Over the years, the Perdigões Global Research Program, led by ERA, has coordinated several specific projects developed in an integrated manner by various institutions, such as ERA, the universities of Algarve, Coimbra and Malaga, the German Archaeological Institute, the Igespar Archaeosciences Laboratory and the Nuclear and Technological Institute.
The excavations welcomed specialists and students from Portuguese, Spanish, English, Italian, French and Austrian universities.
The first international workshop on ditched enclosures occurred around Perdigões in 2006 and the second in 2016, with the support of the Calouste Gulbenkian Foundation, Esporão S.A. and the Millennium BCP Foundation.
The ongoing research, coordinated by the Archaeological Research Centre of ERA Arqueologia, has been essentially funded by ERA, Esporão and the Foundation for Science and Technology. We have been working in several areas, including negative structures such as ditches or pits, one of the most significant aspects being the presence of multiple funerary contexts. Their diversity is remarkable, including tombs from secondary inhumations, primary inhumations or deposits of human cremations dating back some 4,500 years. The latter funerary practices are considered unusual, and their discovery raises interesting questions about changing views of the world and human beings.
Associated with these contexts of human cremations, a remarkable set of anthropomorphic ivory statuettes of notable naturalism and aesthetic beauty, known in other contexts in the south of the Iberian Peninsula, appeared for the first time in Portugal. Their meaning is a matter of debate among specialists, and they may represent deities, people or specific social statuses, identities or kinship groups.
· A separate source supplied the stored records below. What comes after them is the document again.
-- ==== Sys2Proof/Laws/Exec.lean ====
section
/-! SUPPORT. One equation for every instruction: the shape, opcode, mode and handler that `exec` runs it with. Proofs
cite these and the lemmas about the shapes, and do not unfold `exec`. -/

namespace Sys2Proof.Machine
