-- ==== Sys2Proof/Laws/Flags.lean ====
section
/-! SUPPORT. What each flag computation, shift and branch does, said once and as numbers, so that no later proof
unfolds them (R31, R36 of `10_state.md`, R171, R176 of `43_arithmetic_logic.md`, R191 to R196 of `44_shift_incdec.md`,
R210 of `45_branch_jump.md`). -/

namespace Sys2Proof.Machine

/-! ## Single bits as comparisons -/

theorem bit7_eq (r : Byte) : r.getLsbD 7 = decide (0x80 ≤ r.toNat) := by revert r; decide

theorem bit6_eq (r : Byte) : r.getLsbD 6 = decide (0x40 ≤ r.toNat % 128) := by revert r; decide

theorem bit0_eq (r : Byte) : r.getLsbD 0 = decide (r.toNat % 2 = 1) := by revert r; decide

/-! ## The flag computations -/

/-- `SetZN` writes two flags and nothing else. -/
theorem setZN_eq (v : Byte) (s : State) :
    setZN v s = { s with flags := { s.flags with z := decide (v = 0), n := decide (0x80 ≤ v.toNat) } } := by
  simp only [setZN, setN, setZ, bit7_eq]
  rfl

theorem adcResult_eq (m a : Byte) (c : Bool) :
    adcResult m a c = BitVec.ofNat 8 ((m.toNat + a.toNat + c.toNat) % 256) := by
  apply BitVec.eq_of_toNat_eq
  simp [adcResult, adcSum]

theorem adcOverflow_eq (m a : Byte) (c : Bool) :
    adcOverflow m a c = decide ((0x80 ≤ m.toNat ↔ 0x80 ≤ a.toNat) ∧
      ¬ (0x80 ≤ (adcResult m a c).toNat ↔ 0x80 ≤ a.toNat)) := by
  simp only [adcOverflow, bit7_eq]
  by_cases h1 : 0x80 ≤ m.toNat <;> by_cases h2 : 0x80 ≤ a.toNat <;>
    by_cases h3 : 0x80 ≤ (adcResult m a c).toNat <;> simp [h1, h2, h3]

/-- The adder writes `a` and four flags and nothing else. -/
theorem adcCore_eq (m : Byte) (s : State) :
    adcCore m s = { s with
      a := adcResult m s.a s.flags.c
      flags := { s.flags with
        c := adcCarry m s.a s.flags.c
        v := adcOverflow m s.a s.flags.c
        z := decide (adcResult m s.a s.flags.c = 0)
        n := decide (0x80 ≤ (adcResult m s.a s.flags.c).toNat) } } := by
  simp only [adcCore, setZN_eq]
  rfl

/-- A compare writes three flags and nothing else. -/
theorem compareWith_eq (r m : Byte) (s : State) :
    compareWith r m s = { s with flags := { s.flags with
      z := decide (r.toNat = m.toNat)
      c := decide (m.toNat ≤ r.toNat)
      n := decide (0x80 ≤ (r.toNat + 256 - m.toNat) % 256) } } := by
  have h1 : (r == m) = decide (r.toNat = m.toNat) := by
    rw [show (r == m) = decide (r = m) from rfl, decide_eq_decide, BitVec.toNat_eq]
  have h2 : (r - m).getLsbD 7 = decide (0x80 ≤ (r.toNat + 256 - m.toNat) % 256) := by
    have := m.isLt
    rw [bit7_eq, BitVec.toNat_sub, decide_eq_decide]
    omega
  simp only [compareWith, h1, h2, setN, setC, setZ]

/-! ## The results of the read-modify-write instructions -/

theorem aslResult_eq (m : Byte) : aslResult m = BitVec.ofNat 8 (2 * m.toNat % 256) := by revert m; decide

theorem lsrResult_eq (m : Byte) : lsrResult m = BitVec.ofNat 8 (m.toNat / 2) := by revert m; decide

theorem rolResult_eq (c : Bool) (m : Byte) : rolResult c m = BitVec.ofNat 8 ((2 * m.toNat + c.toNat) % 256) := by
  revert m c
  decide

theorem rorResult_eq (c : Bool) (m : Byte) : rorResult c m = BitVec.ofNat 8 (m.toNat / 2 + 128 * c.toNat) := by
  revert m c
  decide

theorem byte_inc_eq (m : Byte) : m + 1 = BitVec.ofNat 8 ((m.toNat + 1) % 256) := by revert m; decide

theorem byte_dec_eq (m : Byte) : m - 1 = BitVec.ofNat 8 ((m.toNat + 255) % 256) := by revert m; decide

/-- On the accumulator, a read-modify-write changes `a`, Z and N. -/
theorem modifyOperand_acc (f : Byte → Byte) (s : State) :
    modifyOperand f .acc s = setZN (f s.a) (setA (f s.a) s) := rfl

/-- On memory, it changes one byte, Z and N. -/
theorem modifyOperand_mem (f : Byte → Byte) (k : Word) (s : State) :
    modifyOperand f (.mem k) s = setZN (f (memRead s k)) (memWrite k (f (memRead s k)) s) := rfl

/-! ## Branches -/

theorem branch_taken (target : Word) (s : State) :
    branch true target s = { s with pc := target, bonus := s.bonus + takenBonus s.pc target } := rfl

theorem branch_not_taken (target : Word) (s : State) : branch false target s = s := rfl

end Sys2Proof.Machine
end

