-- ==== Sys2Proof/Laws/Tick.lean ====
section
/-! SUPPORT. What one step can do, said once: the four cases of a tick (R120, R47), each with its guard. -/

namespace Sys2Proof.Machine

/-- A step that answers a next state is a burn tick, a halted tick, an illegal opcode or an instruction (R120). -/
theorem step_cases {s t : State} (h : step s = .next t) :
    s.pcSeeded = true ∧
      ((0 < s.cyc ∧ t = burn s) ∨
        (s.cyc = 0 ∧ halted s = true ∧ t = s) ∨
        (s.cyc = 0 ∧ halted s = false ∧ (∃ e, fetch s = .error e) ∧ t = raise .illegalOpcode (clearBonus s)) ∨
        (s.cyc = 0 ∧ halted s = false ∧ ∃ i, fetch s = .ok i ∧ exec i (clearBonus s) = .next t)) := by
  unfold step tick at h
  split at h
  · rename_i hs
    refine ⟨hs, ?_⟩
    split at h
    · rename_i hc
      exact .inl ⟨hc, by simpa using h.symm⟩
    · rename_i hc
      have hc0 : s.cyc = 0 := by omega
      split at h
      · rename_i hh
        exact .inr (.inl ⟨hc0, hh, by simpa using h.symm⟩)
      · rename_i hh
        have hh0 : halted s = false := by simpa using hh
        unfold fetchTick at h
        split at h
        · rename_i e he
          exact .inr (.inr (.inl ⟨hc0, hh0, ⟨e, he⟩, by simpa using h.symm⟩))
        · rename_i i hi
          exact .inr (.inr (.inr ⟨hc0, hh0, i, hi, h⟩))
  · exact absurd h (by simp)

theorem step_burn {s : State} (hs : s.pcSeeded = true) (hc : 0 < s.cyc) : step s = .next (burn s) := by
  simp [step, tick, hs, hc]

theorem step_halted {s : State} (hs : s.pcSeeded = true) (hc : s.cyc = 0) (hh : halted s = true) :
    step s = .next s := by
  simp [step, tick, hs, hc, hh]

theorem step_fetch {s : State} (hs : s.pcSeeded = true) (hc : s.cyc = 0) (hh : halted s = false) :
    step s = fetchTick s := by
  simp [step, tick, hs, hc, hh]

end Sys2Proof.Machine
end

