theorem runRead_bonus {h : Byte → State → State} (hh : ∀ v, KeepsBonus (h v)) :
    (runRead op m h s).bonus = (enter op m s).bonus :=
  (hh _).eq (enter op m s)

theorem runAddr_bonus {h : Word → State → State} (hh : ∀ addr, KeepsBonus (h addr)) :
    (runAddr op m h s).bonus = (enter op m s).bonus :=
  (hh _).eq (enter op m s)

theorem runModify_bonus {h : EA → State → State} (hh : ∀ addr, KeepsBonus (h (.mem addr))) :
    (runModify op m h s).bonus = (enter op m s).bonus :=
  (hh _).eq (enter op m s)

end

/-! ## Forms that pay, and instructions that do not -/

/-- A form of O57: in `s` it runs, on the byte its mode addresses, a handler that keeps the bonus, and its opcode is in
the default set. -/
def PayingRead (s : State) : Instr × AddrMode → Prop
  | (i, m) => ∃ (op : Byte) (h : Byte → State → State), exec i s = .next (runRead op m h s) ∧
      (∀ v, KeepsBonus (h v)) ∧ paysCrossing {} op = true

theorem PayingRead.exists_next_bonus {s : State} {f : Instr × AddrMode} (hf : PayingRead s f)
    (hset : s.cfg.pageCross = []) :
    ∃ t, exec f.1 s = .next t ∧ t.bonus = s.bonus + if crossed f.2 s then 1 else 0 := by
  obtain ⟨op, h, hexec, hh, hpays⟩ := hf
  refine ⟨_, hexec, ?_⟩
  rw [runRead_bonus op f.2 s hh, enter_bonus, paysCrossing_of_pageCross_eq_nil hset, hpays, Bool.and_true]

/-- The cases are grouped by the shape the instruction runs in; the last group holds the reads of a memory operand. -/
theorem bonus_eq_of_not_paysCrossing {i : Instr} {s t : State} (hexec : exec i s = .next t) (hmode : i.mode ≠ .rel)
    (hpays : paysCrossing s.cfg (opcodeOf i) = false) : t.bonus = s.bonus := by
  have hentry (m : AddrMode) : (enter (opcodeOf i) m s).bonus = s.bonus := by
    rw [enter_bonus, hpays, Bool.and_false]
    rfl
  cases i with
  | bpl | bmi | bvc | bvs | bra | bcc | bcs | bne | beq => exact absurd rfl hmode
  | staZp | staZpX | staAbs | staAbsX | staAbsY | staIndX | staIndY | stxZp | stxZpY | stxAbs | styZp | styZpX
  | styAbs | stzZp | stzZpX | stzAbs | stzAbsX | jmpAbs | jmpInd | jmpIndAbsX | jsr =>
    cases hexec
    exact (runAddr_bonus _ _ s fun _ _ _ => rfl).trans (hentry _)
  | aslZp | aslZpX | aslAbs | aslAbsX | lsrZp | lsrZpX | lsrAbs | lsrAbsX | rolZp | rolZpX | rolAbs | rolAbsX
  | rorZp | rorZpX | rorAbs | rorAbsX | incZp | incZpX | incAbs | incAbsX | decZp | decZpX | decAbs | decAbsX
  | tsbZp | tsbAbs | trbZp | trbAbs =>
    cases hexec
    exact (runModify_bonus _ _ s fun _ _ _ => rfl).trans (hentry _)
  | aslA | lsrA | rolA | rorA | incA | decA =>
    cases hexec
    exact runAcc_bonus _ s fun _ _ => rfl
  | ldaImm | ldxImm | ldyImm | adcImm | sbcImm | andImm | oraImm | eorImm | cmpImm | cpxImm | cpyImm | bitImm =>
    cases hexec
    exact runImm_bonus _ s fun _ _ => rfl
  | tax | tay | txa | tya | tsx | txs | inx | iny | dex | dey | pha | php | phx | phy | pla | plp | plx | ply | rts
  | rti | clc | sec | cli | sei | cld | sed | clv | nop | brk =>
    cases hexec
    exact runImplied_bonus _ s fun _ _ => rfl
  | _ =>
    cases hexec
    exact (runRead_bonus _ _ s fun _ _ _ => rfl).trans (hentry _)

end Sys2Proof.Claims

namespace Sys2Proof

open Machine Claims

/-- Settles O57: each form listed reads its operand and is in the default set; an instruction that changes the bonus is
a branch or pays for a crossing, and `paysCrossing_default` names the ones that pay. -/
theorem crossingPaysForListedForms : Obligations.CrossingPaysForListedForms := by
  intro s b w hset
  refine ⟨?listed, ?others⟩
  case listed =>
    intro f hf
    refine PayingRead.exists_next_bonus (List.forall_iff_forall_mem.mp ?_ f hf) hset
    exact ⟨⟨_, _, exec_oraAbsX w s, fun _ _ _ => rfl, rfl⟩,
      ⟨_, _, exec_oraAbsY w s, fun _ _ _ => rfl, rfl⟩,
      ⟨_, _, exec_oraIndY b s, fun _ _ _ => rfl, rfl⟩,
      ⟨_, _, exec_andAbsX w s, fun _ _ _ => rfl, rfl⟩,
      ⟨_, _, exec_andAbsY w s, fun _ _ _ => rfl, rfl⟩,
      ⟨_, _, exec_andIndY b s, fun _ _ _ => rfl, rfl⟩,
      ⟨_, _, exec_eorAbsX w s, fun _ _ _ => rfl, rfl⟩,
      ⟨_, _, exec_eorAbsY w s, fun _ _ _ => rfl, rfl⟩,
      ⟨_, _, exec_eorIndY b s, fun _ _ _ => rfl, rfl⟩,
      ⟨_, _, exec_adcAbsX w s, fun _ _ _ => rfl, rfl⟩,
      ⟨_, _, exec_adcAbsY w s, fun _ _ _ => rfl, rfl⟩,
      ⟨_, _, exec_adcIndY b s, fun _ _ _ => rfl, rfl⟩,
      ⟨_, _, exec_ldaAbsX w s, fun _ _ _ => rfl, rfl⟩,
      ⟨_, _, exec_ldaAbsY w s, fun _ _ _ => rfl, rfl⟩,
      ⟨_, _, exec_ldaIndY b s, fun _ _ _ => rfl, rfl⟩,
      ⟨_, _, exec_cmpAbsX w s, fun _ _ _ => rfl, rfl⟩,
      ⟨_, _, exec_cmpAbsY w s, fun _ _ _ => rfl, rfl⟩,
      ⟨_, _, exec_cmpIndY b s, fun _ _ _ => rfl, rfl⟩,
      ⟨_, _, exec_sbcAbsX w s, fun _ _ _ => rfl, rfl⟩,
      ⟨_, _, exec_sbcAbsY w s, fun _ _ _ => rfl, rfl⟩,
      ⟨_, _, exec_sbcIndY b s, fun _ _ _ => rfl, rfl⟩,
      ⟨_, _, exec_ldxAbsY w s, fun _ _ _ => rfl, rfl⟩,
      ⟨_, _, exec_ldyAbsX w s, fun _ _ _ => rfl, rfl⟩,
      ⟨_, _, exec_bitAbsX w s, fun _ _ _ => rfl, rfl⟩⟩
  case others =>
    intro i t hexec hbonus
    by_cases hmode : i.mode = .rel
    · exact .inl hmode
    · right
      have hpays : paysCrossing s.cfg (opcodeOf i) = true := by
        by_contra hnot
        exact hbonus (bonus_eq_of_not_paysCrossing hexec hmode (Bool.eq_false_of_not_eq_true hnot))
      rw [paysCrossing_of_pageCross_eq_nil hset, paysCrossing_default] at hpays
      exact of_decide_eq_true hpays

end Sys2Proof
end

section
/-! SUPPORT. The decode tables, the decoder and the encoder (R80 to R93 of `30_encoding.md`): O1, O2, O3, O4 and O5. The
family `OpcodeRow` leads from an instruction to its row. The way back, from a row to the instructions that its form
makes, is `opcodeRow_sound`. -/

namespace Sys2Proof

open Machine

/-- The family `OpcodeRow` for an instruction of any form. -/
theorem Laws.OpcodeRow.all : ∀ i, Laws.OpcodeRow.Statement i
  | .brk => brk | .oraIndX b => oraIndX b | .tsbZp b => tsbZp b | .oraZp b => oraZp b | .aslZp b => aslZp b
  | .php => php | .oraImm b => oraImm b | .aslA => aslA | .tsbAbs w => tsbAbs w | .oraAbs w => oraAbs w
  | .aslAbs w => aslAbs w | .bpl b => bpl b | .oraIndY b => oraIndY b | .trbZp b => trbZp b | .oraZpX b => oraZpX b
  | .aslZpX b => aslZpX b | .clc => clc | .oraAbsY w => oraAbsY w | .incA => incA | .trbAbs w => trbAbs w
  | .oraAbsX w => oraAbsX w | .aslAbsX w => aslAbsX w | .jsr w => jsr w | .andIndX b => andIndX b
  | .bitZp b => bitZp b | .andZp b => andZp b | .rolZp b => rolZp b | .plp => plp | .andImm b => andImm b
  | .rolA => rolA | .bitAbs w => bitAbs w | .andAbs w => andAbs w | .rolAbs w => rolAbs w | .bmi b => bmi b
  | .andIndY b => andIndY b | .bitZpX b => bitZpX b | .andZpX b => andZpX b | .rolZpX b => rolZpX b | .sec => sec
  | .andAbsY w => andAbsY w | .decA => decA | .bitAbsX w => bitAbsX w | .andAbsX w => andAbsX w
  | .rolAbsX w => rolAbsX w | .rti => rti | .eorIndX b => eorIndX b | .eorZp b => eorZp b | .lsrZp b => lsrZp b
  | .pha => pha | .eorImm b => eorImm b | .lsrA => lsrA | .jmpAbs w => jmpAbs w | .eorAbs w => eorAbs w
  | .lsrAbs w => lsrAbs w | .bvc b => bvc b | .eorIndY b => eorIndY b | .eorZpX b => eorZpX b
  | .lsrZpX b => lsrZpX b | .cli => cli | .eorAbsY w => eorAbsY w | .phy => phy | .eorAbsX w => eorAbsX w
  | .lsrAbsX w => lsrAbsX w | .rts => rts | .adcIndX b => adcIndX b | .stzZp b => stzZp b | .adcZp b => adcZp b
  | .rorZp b => rorZp b | .pla => pla | .adcImm b => adcImm b | .rorA => rorA | .jmpInd w => jmpInd w
  | .adcAbs w => adcAbs w | .rorAbs w => rorAbs w | .bvs b => bvs b | .adcIndY b => adcIndY b
  | .stzZpX b => stzZpX b | .adcZpX b => adcZpX b | .rorZpX b => rorZpX b | .sei => sei | .adcAbsY w => adcAbsY w
  | .ply => ply | .jmpIndAbsX w => jmpIndAbsX w | .adcAbsX w => adcAbsX w | .rorAbsX w => rorAbsX w
  | .bra b => bra b | .staIndX b => staIndX b | .styZp b => styZp b | .staZp b => staZp b | .stxZp b => stxZp b
  | .dey => dey | .bitImm b => bitImm b | .txa => txa | .styAbs w => styAbs w | .staAbs w => staAbs w
  | .stxAbs w => stxAbs w | .bcc b => bcc b | .staIndY b => staIndY b | .styZpX b => styZpX b
  | .staZpX b => staZpX b | .stxZpY b => stxZpY b | .tya => tya | .staAbsY w => staAbsY w | .txs => txs
  | .stzAbs w => stzAbs w | .staAbsX w => staAbsX w | .stzAbsX w => stzAbsX w | .ldyImm b => ldyImm b
  | .ldaIndX b => ldaIndX b | .ldxImm b => ldxImm b | .ldyZp b => ldyZp b | .ldaZp b => ldaZp b
  | .ldxZp b => ldxZp b | .tay => tay | .ldaImm b => ldaImm b | .tax => tax | .ldyAbs w => ldyAbs w
  | .ldaAbs w => ldaAbs w | .ldxAbs w => ldxAbs w | .bcs b => bcs b | .ldaIndY b => ldaIndY b
  | .ldyZpX b => ldyZpX b | .ldaZpX b => ldaZpX b | .ldxZpY b => ldxZpY b | .clv => clv | .ldaAbsY w => ldaAbsY w
  | .tsx => tsx | .ldyAbsX w => ldyAbsX w | .ldaAbsX w => ldaAbsX w | .ldxAbsY w => ldxAbsY w
  | .cpyImm b => cpyImm b | .cmpIndX b => cmpIndX b | .cpyZp b => cpyZp b | .cmpZp b => cmpZp b
  | .decZp b => decZp b | .iny => iny | .cmpImm b => cmpImm b | .dex => dex | .cpyAbs w => cpyAbs w
  | .cmpAbs w => cmpAbs w | .decAbs w => decAbs w | .bne b => bne b | .cmpIndY b => cmpIndY b
  | .cmpZpX b => cmpZpX b | .decZpX b => decZpX b | .cld => cld | .cmpAbsY w => cmpAbsY w | .phx => phx
  | .cmpAbsX w => cmpAbsX w | .decAbsX w => decAbsX w | .cpxImm b => cpxImm b | .sbcIndX b => sbcIndX b
  | .cpxZp b => cpxZp b | .sbcZp b => sbcZp b | .incZp b => incZp b | .inx => inx | .sbcImm b => sbcImm b
  | .nop => nop | .cpxAbs w => cpxAbs w | .sbcAbs w => sbcAbs w | .incAbs w => incAbs w | .beq b => beq b
  | .sbcIndY b => sbcIndY b | .sbcZpX b => sbcZpX b | .incZpX b => incZpX b | .sed => sed | .sbcAbsY w => sbcAbsY w
  | .plx => plx | .sbcAbsX w => sbcAbsX w | .incAbsX w => incAbsX w

theorem encode_eq_cons (i : Instr) : encode i = opcodeOf i :: (encode i).tail := by
  cases i <;> rfl

/-! ## From a row to its instructions -/

/-- The columns of the row are those of the instruction `i`, which its form makes of the bytes `operand`, and its base
count is in the range of R350. One equation, so that a row of the table satisfies it by computation. -/
def Row.Describes (r : Row) (i : Instr) (operand : List Byte) : Prop :=
  (encode i, i.mode, i.group, r.mode.operandBytes, decide (2 ≤ r.base ∧ r.base ≤ 7)) =
    (r.opcode :: operand, r.mode, r.group, operand.length, true)
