-- ==== Sys2Proof/Decode.lean ====
section
/-! DEFINITION. Decoding of a command word, total on every 32-bit word (30_encoding R61), the illegal words by the
reason they are illegal (R62), and the encoder from the same opcode map (R60). -/

namespace Sys2Proof

/-- Why a command word is illegal (R62). -/
inductive Illegal where
  /-- bits [31:8] are not all 0 -/
  | reservedBits
  /-- OPCODE is 0x09 to 0x0E or 0x10 to 0xFF -/
  | opcode
deriving DecidableEq, Repr

/-- The field OPCODE, bits [7:0] (R58). -/
def opcodeField (w : Word) : BitVec 8 := w.extractLsb' 0 8

/-- The field RSV, bits [31:8] (R58). -/
def reservedField (w : Word) : BitVec 24 := w.extractLsb' 8 24

/-- The opcode map of R60 read from the opcode. -/
def instrOfOpcode (o : BitVec 8) : Option Instr :=
  match o.toNat with
  | 0x00 => some .nop
  | 0x01 => some .count
  | 0x02 => some .build
  | 0x03 => some .gen
  | 0x04 => some .pack
  | 0x05 => some .serialize
  | 0x06 => some .deserialize
  | 0x07 => some .reconstruct
  | 0x08 => some .unpack
  | 0x0F => some .clear
  | _ => none

/-- `decode(w)` of R61. -/
def decode (w : Word) : Except Illegal Instr :=
  if reservedField w = 0 then
    match instrOfOpcode (opcodeField w) with
    | some i => .ok i
    | none => .error .opcode
  else .error .reservedBits

/-- The opcode of a command (R60). -/
def opcodeOf : Instr → BitVec 8
  | .nop => 0x00
  | .count => 0x01
  | .build => 0x02
  | .gen => 0x03
  | .pack => 0x04
  | .serialize => 0x05
  | .deserialize => 0x06
  | .reconstruct => 0x07
  | .unpack => 0x08
  | .clear => 0x0F

/-- The command word of a command: RSV = 0 above its opcode (R58, R64 `cmd`). -/
def encode (i : Instr) : Word := (opcodeOf i).setWidth 32

/-- The command word made of the low `nbits` bits of `w`, every bit above them 0. -/
def tableWord (nbits w : Nat) : Word := BitVec.ofNat 32 (w % 2 ^ nbits)

/-- What the decoder reads from an opcode-table row's bits. -/
def decodeTableWord (nbits w : Nat) : Option Instr :=
  match decode (tableWord nbits w) with
  | .ok i => some i
  | .error _ => none

end Sys2Proof
end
The continued duration of the Perdigões research, the internationalisation it has achieved and the public awareness concerns that have always accompanied it, of which the exhibition in the medieval tower of Herdade do Esporão is a milestone, have made it one of the most important prehistoric archaeology projects in Portugal, recognized by the magazine Almadan in the issue dedicated to the notable projects of Portuguese Archaeology. The status achieved also allows it to enjoy a high level of international prestige, enabling it to continue expanding its network of institutional collaborations and to be at the forefront of research into this archaeological phenomenon.